In diesem Herbst wird es wieder bunt!

 

 

 

Die Theatergruppe Fiss räumt die Bühne und macht Platz für vier Gastspiele von Gruppen aus ganz Tirol und präsentiert die neue Jugend-Theatergruppe Fiss.

 

Der Theater. Genussherbst.
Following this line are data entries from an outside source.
-- ==== Sys2Proof/Tests/Slice0.lean ====
section
/-!
SUPPORT. The row's own tests: the smoke test of WellFormed, worked figures of the manual, one step of a command on a
small state, and a witness for the hypotheses of every obligation that has any. Expected values come from the manual.
-/

namespace Sys2Proof.Tests

set_option Elab.async false

open Sys2Proof Sys2Proof.Machine

/-! ### WellFormed refuses an ill-formed term for each check -/

theorem test_wellFormed_partyAddress : wellFormed (.keyCall 0 63#8) = false := by decide
theorem test_wellFormed_frameBits : wellFormed (.upstreamFrame (.panel 0) (List.replicate 69 true)) = false := by decide
theorem test_wellFormed_payload : wellFormed (.start .trunk (List.replicate 25 0#8)) = false := by decide
theorem test_wellFormed_talker : wellFormed (.answer (.position 63#8)) = false := by decide
theorem test_wellFormed_discard : wellFormed (.catalogueDiscard (.panel 0) (keyMsg 0#8 0x0C#8)) = false := by decide
theorem test_wellFormed_unknownType : wellFormed (.unknownRequest .trunk 0x93#8 []) = false := by decide
theorem test_wellFormed_accepts : wellFormed (.unknownRequest .trunk 0x94#8 []) = true := by decide
theorem test_decode_none : decodeTableWord 8 0x5A = none := by decide

/-! ### Worked figures of the manual -/

/-- The check of the digits 1-9 with this polynomial, start and no reflection (R159). -/
theorem test_check : crc [0x31#8, 0x32#8, 0x33#8, 0x34#8, 0x35#8, 0x36#8, 0x37#8, 0x38#8, 0x39#8] = 0x29B1#16 := by
  decide +kernel
/-- 212 encodes as 0x3A and decodes to 212; -60 encodes as 0x9E and decodes to -61 (6-2). -/
theorem test_sample_212 : encodeSample 212 = 0x3A#8 ∧ decodeSample 0x3A#8 = 212 := by decide
theorem test_sample_minus60 : encodeSample (-60) = 0x9E#8 ∧ decodeSample 0x9E#8 = -61 := by decide
/-- -86 attenuated by step 1 gives -60; 4032 by step 7 gives 362 (6-3). -/
theorem test_attenuate : attenuate 1 (-86) = -60 ∧ attenuate 7 4032 = 362 := by decide
/-- Twelve codes of Table 2-2 stand in dial order: a proper prefix first, then the smaller digit. -/
theorem test_dialOrder :
    (dialBefore [0] [0, 7] && dialBefore [0, 7] [1] && dialBefore [1, 2] [1, 2, 0] && dialBefore [1, 2, 0, 7] [1, 3] &&
      dialBefore [1, 3] [2] && dialBefore [2] [7] && !dialBefore [7] [0, 7]) = true := by decide
/-- 0xE6 and 0xE7 of a payload are sent as 0xE6 0xC6 and 0xE6 0xC7 (9-7). -/
theorem test_escape : (Message.lineOctets ⟨0x05#8, 0x91#8, [0x00#8, 0x01#8, 0xE6#8, 0xE7#8]⟩).take 8 =
    [0x05#8, 0x91#8, 0x00#8, 0x01#8, 0xE6#8, 0xC6#8, 0xE6#8, 0xC7#8] := by decide +kernel

/-- A property of all links, shown for each kind. -/
theorem forall_link {P : LinkId → Prop} (hp : ∀ p, P (.panel p)) (hr : ∀ r, P (.riser r)) (ht : P .trunk) : ∀ l, P l
  | .panel p => hp p
  | .riser r => hr r
  | .trunk => ht

/-! ### Small states -/

/-- The state a command leaves. -/
def run (c : Instr) (s : State) : State :=
  match exec c s with
  | .next t => t
  | _ => s

/-- Every link UP, the mode RUN, nothing else since power-on. -/
def live : State :=
  { State.reset with mode := .run, links := tableMap (fun u => { u with state := .up, alignment := some 0 }) State.reset.links }

/-- A message at the head of a receive queue. -/
def heads (s : State) (l : LinkId) (m : Message) : State := s.setLink l { s.link l with rx := [.message m] }

/-- A flat entry with one target, RL2:17, fallback DESK or not. -/
def flatEntry (fallback : Bool) : Entry := ⟨[4, 4], 0xF#4, .flat [(2, 17)] fallback true false 0⟩
/-- An entry of a longer code, and the entries of Table 2-2's last codes. -/
def book : List Entry := [flatEntry false, ⟨[4, 4, 1], 0xF#4, .access 3⟩, ⟨[7], 0x1#4, .barred⟩]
Fiss. wurde im Herbst 2013 zum 40-jährigen Jubiläum der Theatergruppe Fiss ins Leben gerufen. Aufgrund der großen Beliebtheit wird dieses Erfolgsformat auch in diesem Herbst fortgeführt.

 

Auch in diesem Jahr gibt es wieder eine bunte Mischung der Gastgruppen und der Stücke, die präsentiert werden. Es spielen für Sie:

 

13. September 2014:  Stadttheater Kufstein

20. September 2014: Breinössl-Bühne Innsbruck

27. September 2014:  Jugendgruppe der Theatergruppe Fiss

03. Oktober 2014:      Theaterverein  Ried

10. Oktober 2014:       Florian Adamski

 

Beginn: jeweils um 20.30 Uhr im Kulturhaus Fiss (Saaleinlass ab 19.30 Uhr)


Kartenreservierung unter Tel. +43/664/444 55 92 oder gleich hier (siehe ganz unten).
(Die Karten sind bis spätestens 20.15 Uhr im Kulturhaus abzuholen.)
Karten sind auch an der Abendkassa erhältlich. Freie Platzwahl!

 

Preise: Erwachsene € 9,00 . Kinder € 5,00
Abokarte (alle Vorstellungen): Erwachsene € 36,00 . Kinder € 20,00
 

Bitte beachten Sie auch die Zusatztermine vom Museumstheater "Leben amea", die im Rahmen vom Theater. Genussherbst. Fiss. 2014. angeboten werden.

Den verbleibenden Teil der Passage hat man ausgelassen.